Pope Francis talks about this love, the love that is based on both faith and reason, as being based on trust. When he writes about the passage from 1 Corinthians, 13:4-7, “(love) believes all things,” he writes about the great trust that develops between spouses. It is important to keep in mind that this trust is not merely between the husband and wife, but also between the husband, wife, and God. If you are living in a sacramental marriage, remember that God is at the center of the relationship. For those who regularly read this column you have heard me quote the title of a book by Archbishop Fulton J. Sheen, “It Takes Three to Be Married” and the three are husband, wife and God.

Just think if every couple trusted not only each other but also trusted that God was at the center of their marriage. If couples believed this, then every interaction they had would be understood as an interaction that includes God. Can you imagine what would be said (and also what would not be said) if couples, during every interaction, trusted that God was listening – was involved in the conversation. Just think if every couple would trust that they could regularly turn to God to understand the way, the truth and the life God wants them to live as a married couple?
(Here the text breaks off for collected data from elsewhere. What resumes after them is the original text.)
theorem witness_AlgIsWrittenByInitAndWipedByFinal :
    (∃ t, exec (hashInitOf .md5) State.reset = .next t) ∧
    (∃ t, exec (hmacInitOf .md5 []) State.reset = .next t) ∧
    ((∃ t, exec .hashFinal (hashing .md5 []) = .next t) ∧ (hashing .md5 []).h.phase = .active) ∧
    ((∃ t, exec .hmacFinal (macing .md5 []) = .next t) ∧ (macing .md5 []).m.phase = .active) ∧
    ((∃ t, exec (.hashUpdate abc) State.reset = .next t) ∧ (∀ a, Instr.hashUpdate abc ≠ hashInitOf a) ∧
      (∀ a key, Instr.hashUpdate abc ≠ hmacInitOf a key)) :=
  ⟨⟨_, exec_hashInitOf _ _⟩, ⟨_, exec_hmacInitOf _ _ _⟩, ⟨⟨_, exec_hashFinal_active _ rfl⟩, rfl⟩,
    ⟨⟨_, exec_hmacFinal_active _ rfl⟩, rfl⟩, ⟨_, exec_hashUpdate_idle _ _ rfl⟩,
    fun a h => (hashInitOf_ne a).2.2.1 _ h.symm, fun a k h => (hmacInitOf_ne a k).2.2.1 _ h.symm⟩

theorem witness_InitAndThreefishAreIdempotent :
    ∃ s1 s2, exec (hashInitOf .md5) State.reset = .next s1 ∧ exec (hashInitOf .md5) s1 = .next s2 :=
  ⟨_, _, exec_hashInitOf _ _, exec_hashInitOf _ _⟩

theorem witness_EmptyUpdateIsANoOp :
    ((hashing .md5 (rep 0 63)).h.phase = .active ∧
      (hashing .md5 (rep 0 63)).h.pending.length < (hashing .md5 (rep 0 63)).h.alg.blockBytes) ∧
    ((macing .md2 []).m.phase = .active ∧
      (macing .md2 []).m.h.pending.length < (macing .md2 []).m.h.alg.blockBytes) :=
  ⟨by decide, rfl, (hmacStart_WF .md2 []).inner.pending_lt⟩

/-- From reset, and from the middle of a stream with a command waiting. -/
theorem witness_StepKeepsTheInvariant :
    (State.reset.Inv ∧ ∃ t, step State.reset = .next t) ∧
    (State.Inv { hashing .md5 (rep 0 63) with inputs := [.command ⟨0x00000003, [], [], []⟩] } ∧
      ∃ t, step { hashing .md5 (rep 0 63) with inputs := [.command ⟨0x00000003, [], [], []⟩] } = .next t) :=
  ⟨⟨⟨HashCtx.wiped_WF, HmacCtx.wiped_WF⟩, _, step_no_input _ rfl⟩,
    ⟨(hashing_Inv .md5 (rep 0 63) (by decide)).hash, HmacCtx.wiped_WF⟩, _,
    (step_accept _ _ [] .hashFinal rfl (by decide)).trans (exec_hashFinal_active _ rfl)⟩

theorem witness_InstancesCommute :
    (0 : Nat) ≠ 1 ∧ [State.reset, waiting .reset][0]? = some State.reset ∧
    [State.reset, waiting .reset][1]? = some (waiting .reset) ∧
    step State.reset = .next State.reset ∧ step (waiting .reset) = .next State.reset :=
  ⟨by decide, rfl, rfl, step_no_input _ rfl, step_reset _ [] rfl⟩

/-- R102: an algorithm name, a comment, a quoted string, a hexadecimal string, an empty line; and a line that is none. -/
theorem test_assembly_text_hash :
    assembleText "HASH_INIT.SHA224 ; a new stream\nHASH_UPDATE \"a;b\"\n\nHASH_UPDATE hex:0b0C\nHASH_FINAL".toList =
      some [⟨0x31, [], [], []⟩, ⟨0x2, [], [], [0x61, 0x3b, 0x62]⟩, ⟨0x2, [], [], [0x0b, 0x0c]⟩, ⟨0x3, [], [], []⟩] ∧
    assembleText "HASH_INIT.SHA3".toList = none := by decide

/-- R102: a repetition, and the named operands of a Threefish line. -/
theorem test_assembly_text_keyed :
    assembleText "HMAC_INIT.MD5 0x0b*16\nHMAC_UPDATE \"Hi There\"\nHMAC_FINAL".toList =
      some [⟨0x15, rep 0x0b 16, [], []⟩, ⟨0x6, [], [], [0x48, 0x69, 0x20, 0x54, 0x68, 0x65, 0x72, 0x65]⟩, ⟨0x7, [], [], []⟩] ∧
    assembleText "TF_DEC.1024 key=0x00*128 tweak=0x01*16 block=0x02*128".toList =
      some [⟨0x04000109, rep 0 128, rep 1 16, rep 2 128⟩] := by decide

theorem witness_AssemblyLinesAreTheirCommands :
    7 ≤ (7 : BitVec 4).toNat ∧ 7 ≤ (15 : BitVec 4).toNat ∧
    ((0 : BitVec 16) ≠ 256 ∧ (0 : BitVec 16) ≠ 512 ∧ (0 : BitVec 16) ≠ 1024) ∧
    ((257 : BitVec 16) ≠ 256 ∧ (257 : BitVec 16) ≠ 512 ∧ (257 : BitVec 16) ≠ 1024) := by decide

end Sys2Proof.Tests
end

section
/-! PROOFS. The statements of spec/00_scope.md: the byte-order primitives (R14) and the word operators (R13). -/

namespace Sys2Proof

/-! ## The number a word decodes to -/

/-- A string of exactly the word's length loses nothing to the word's width. -/
theorem leWord_toNat {n : Nat} (b : Bytes) (hb : b.length = n) : (leWord (8 * n) b).toNat = natOfLe b := by
  have hlt : natOfLe b < 2 ^ (8 * n) := by
    rw [pow_mul, ← hb]
    exact natOfLe_lt b
  rw [leWord, BitVec.toNat_ofNat, Nat.mod_eq_of_lt hlt]

theorem beWord_toNat {n : Nat} (b : Bytes) (hb : b.length = n) : (beWord (8 * n) b).toNat = natOfLe b.reverse :=
  leWord_toNat b.reverse (by rw [List.length_reverse, hb])

theorem natOfLe_four (b0 b1 b2 b3 : Byte) :
    natOfLe [b0, b1, b2, b3] = b0.toNat + 2 ^ 8 * b1.toNat + 2 ^ 16 * b2.toNat + 2 ^ 24 * b3.toNat := by
  simp only [natOfLe]
  ring

theorem natOfLe_eight (b0 b1 b2 b3 b4 b5 b6 b7 : Byte) :
    natOfLe [b0, b1, b2, b3, b4, b5, b6, b7] =
      b0.toNat + 2 ^ 8 * b1.toNat + 2 ^ 16 * b2.toNat + 2 ^ 24 * b3.toNat +
        2 ^ 32 * b4.toNat + 2 ^ 40 * b5.toNat + 2 ^ 48 * b6.toNat + 2 ^ 56 * b7.toNat := by
  simp only [natOfLe]
  ring

/-! ## The encoding and the decoding of a word are inverses -/

theorem bytes_length_and_words_of_bytes {n : Nat} (x : BitVec (8 * n)) :
    (leBytes x).length = n ∧ (beBytes x).length = n ∧
      leWord (8 * n) (leBytes x) = x ∧ beWord (8 * n) (beBytes x) = x := by
  have hdiv : 8 * n / 8 = n := Nat.mul_div_cancel_left n (by decide)
  exact ⟨by rw [leBytes_length, hdiv], by rw [beBytes_length, hdiv], leWord_leBytes x, beWord_beBytes x⟩

theorem bytes_of_words {n : Nat} (b : Bytes) (hb : b.length = n) :
    leBytes (leWord (8 * n) b) = b ∧ beBytes (beWord (8 * n) b) = b :=
  ⟨leBytes_leWord b hb, beBytes_beWord b hb⟩

/-- Settles O36: a word of `n` bytes decodes to the number of its bytes, and the inverses hold at every `n`; the
statement takes `n = 4` and `n = 8`. -/
theorem byteOrderPrimitives : Obligations.ByteOrderPrimitives := by
  refine ⟨fun b0 b1 b2 b3 => ⟨?_, ?_⟩, fun b0 b1 b2 b3 b4 b5 b6 b7 => ⟨?_, ?_⟩, bytes_length_and_words_of_bytes (n := 4),
    bytes_length_and_words_of_bytes (n := 8), bytes_of_words (n := 4), bytes_of_words (n := 8)⟩
  · exact (leWord_toNat (n := 4) _ rfl).trans (natOfLe_four b0 b1 b2 b3)
  · have h : (beWord 32 [b0, b1, b2, b3]).toNat = natOfLe [b3, b2, b1, b0] := beWord_toNat (n := 4) _ rfl
    rw [h, natOfLe_four]
    ring
  · exact (leWord_toNat (n := 8) _ rfl).trans (natOfLe_eight b0 b1 b2 b3 b4 b5 b6 b7)
  · have h : (beWord 64 [b0, b1, b2, b3, b4, b5, b6, b7]).toNat = natOfLe [b7, b6, b5, b4, b3, b2, b1, b0] :=
      beWord_toNat (n := 8) _ rfl
    rw [h, natOfLe_eight]
    ring

/-! ## The word operators as integers -/

/-- Subtraction at width `w` written with the borrow `2 ^ w` on the minuend (R13). -/
theorem sub_toNat_borrow {w : Nat} (a b : BitVec w) : (a - b).toNat = (a.toNat + 2 ^ w - b.toNat) % 2 ^ w := by
  rw [BitVec.toNat_sub]
  congr 1
  have hb := b.isLt
  omega

theorem shr_toNat {w : Nat} (a : BitVec w) (r : Nat) : (shr a r).toNat = a.toNat / 2 ^ r := by
  rw [shr, BitVec.toNat_ushiftRight, Nat.shiftRight_eq_div_pow]

/-- Settles O37: one integer formula per operator; `rotr` is by definition the rotation by the complementary amount. -/
theorem wordOperatorsByTheirFormulas : Obligations.WordOperatorsByTheirFormulas := by
  intro w a b
  exact ⟨BitVec.toNat_add a b, sub_toNat_borrow a b,
    fun i => ⟨BitVec.getLsbD_xor, BitVec.getLsbD_and, BitVec.getLsbD_or⟩,
    BitVec.toNat_not, fun r _ hr => rotl_toNat a r hr, rotl_zero a, fun _ => rfl, shr_toNat a,
    fun r hr => ⟨rotr_rotl a r hr, rotl_rotr a r hr⟩⟩

end Sys2Proof
end

section
/-! PROOFS. The statement of spec/10_state.md: the derived key `M.K` is written by `HMAC_INIT` and then only by the wipe of
`HMAC_FINAL` (R33). -/

namespace Sys2Proof.Machine

@[simp] theorem HmacCtx.wiped_k : HmacCtx.wiped.k = rep 0 16 := rfl

/-- Everything a command can do to `M`: leave it, start it, feed the wrapped engine, or wipe it. The first case covers the
hash and Threefish commands, and the HMAC commands that answer an error. -/
theorem exec_hmacCtx_cases {i : Instr} {s s' : State} (h : exec i s = .next s') :
    s'.m = s.m ∨ (∃ a key, i = hmacInitOf a key ∧ s'.m = hmacStart a key) ∨
      (∃ data, i = .hmacUpdate data ∧ s.m.phase = .active ∧ s'.m = { s.m with h := absorb s.m.h data }) ∨
      (i = .hmacFinal ∧ s.m.phase = .active ∧ s'.m = HmacCtx.wiped) := by
  obtain ⟨c, m, r, hexec, hshape⟩ := exec_cases i s
  obtain rfl := next_inj.mp (h.symm.trans hexec)
  rcases hshape with ⟨_, _, _, hm, _⟩ | ⟨_, _, _, _, hm, _⟩ | ⟨_, _, _, hm, _⟩ | ⟨_, _, _, hm, _⟩ |
    ⟨a, key, hi, _, hm, _⟩ | ⟨data, hi, hphase, _, hm, _⟩ | ⟨hi, hphase, _, hm, _⟩ | ⟨_, _, _, hm, _⟩ |
    ⟨_, _, _, _, _, _, _, hm, _⟩
  · exact .inl hm
  · exact .inl hm
  · exact .inl hm
  · exact .inl hm
  · exact .inr (.inl ⟨a, key, hi, hm⟩)
  · exact .inr (.inr (.inl ⟨data, hi, hphase, hm⟩))
  · exact .inr (.inr (.inr ⟨hi, hphase, hm⟩))
  · exact .inl hm
  · exact .inl hm

/-- Settles O43: of the four things a command can do to `M`, only a start and a wipe write `M.K`, and the wipe is sixteen
zero bytes. -/
theorem derivedKeyIsNeverMutated : Obligations.DerivedKeyIsNeverMutated := by
  refine ⟨fun i s s' h hinit hfinal => ?_, fun s s' h hactive b hb => ?_⟩
  · rcases exec_hmacCtx_cases h with hm | ⟨a, key, hi, _⟩ | ⟨_, _, _, hm⟩ | ⟨hi, _, _⟩
    · rw [hm]
    · exact absurd hi (hinit a key)
    · rw [hm]
    · exact absurd hi hfinal
  · obtain rfl := next_inj.mp (h.symm.trans (exec_hmacFinal_active s hactive))
    rw [State.answer_m, State.setM_m, HmacCtx.wiped_k] at hb
    exact List.eq_of_mem_replicate hb

end Sys2Proof.Machine
end

section
/-! PROOFS. The statement of spec/30_encoding.md on the accepted commands: they are the encodings of the well-formed
instructions, and their words are the table's (R96, R99). -/

namespace Sys2Proof

/-! ## The command word from its fields -/

/-- The command word of the fields `OP`, `ALG`, `DIR` and `BSB`, its reserved bits zero (R91). -/
def commandWord (op alg : BitVec 4) (dir : BitVec 1) (bsb : BitVec 16) : W32 :=
  BitVec.ofNat 32 (op.toNat + 16 * alg.toNat + 256 * dir.toNat + 65536 * bsb.toNat)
I think of a couple who regularly turned to God in prayer when they had a decision to make or a situation to address. I am not talking about something like “what should we watch on TV tonight,” but most things (such as “what should we do this weekend”) were presented to God in prayer. They would pray together, asking God questions about how they should be spending their time, what to do about their children, and how to allocate their money to name a few. They did not expect to literally hear the voice of God in reply. No, they would go ahead and talk with each other and address the situation as most couples do but they based their conversation on their trust in God’s guidance. Their prayer opened them to follow Jesus in all that they did in their family and marital life. And it worked! Their marriage was happy and their children were loving and respectful and they all became great Catholic adults.

It is so easy for couples to rely solely on the trust they have in each other to work things out. And it is a great thing when couples trust each other so that they see each other as part of a collaborative team. But this column suggests that such couples expand their circle of trust to include God. Trust that God is present in your marriage to guide you and enter into prayer to seek the answer God has for you. Go to Mass, receive Eucharist, experience the Sacrament of Reconciliation, pray with each other in your home, pray with friends who are married pray by yourself. As a couple ask God, “do you love us?,” and know what the answer will be – YES!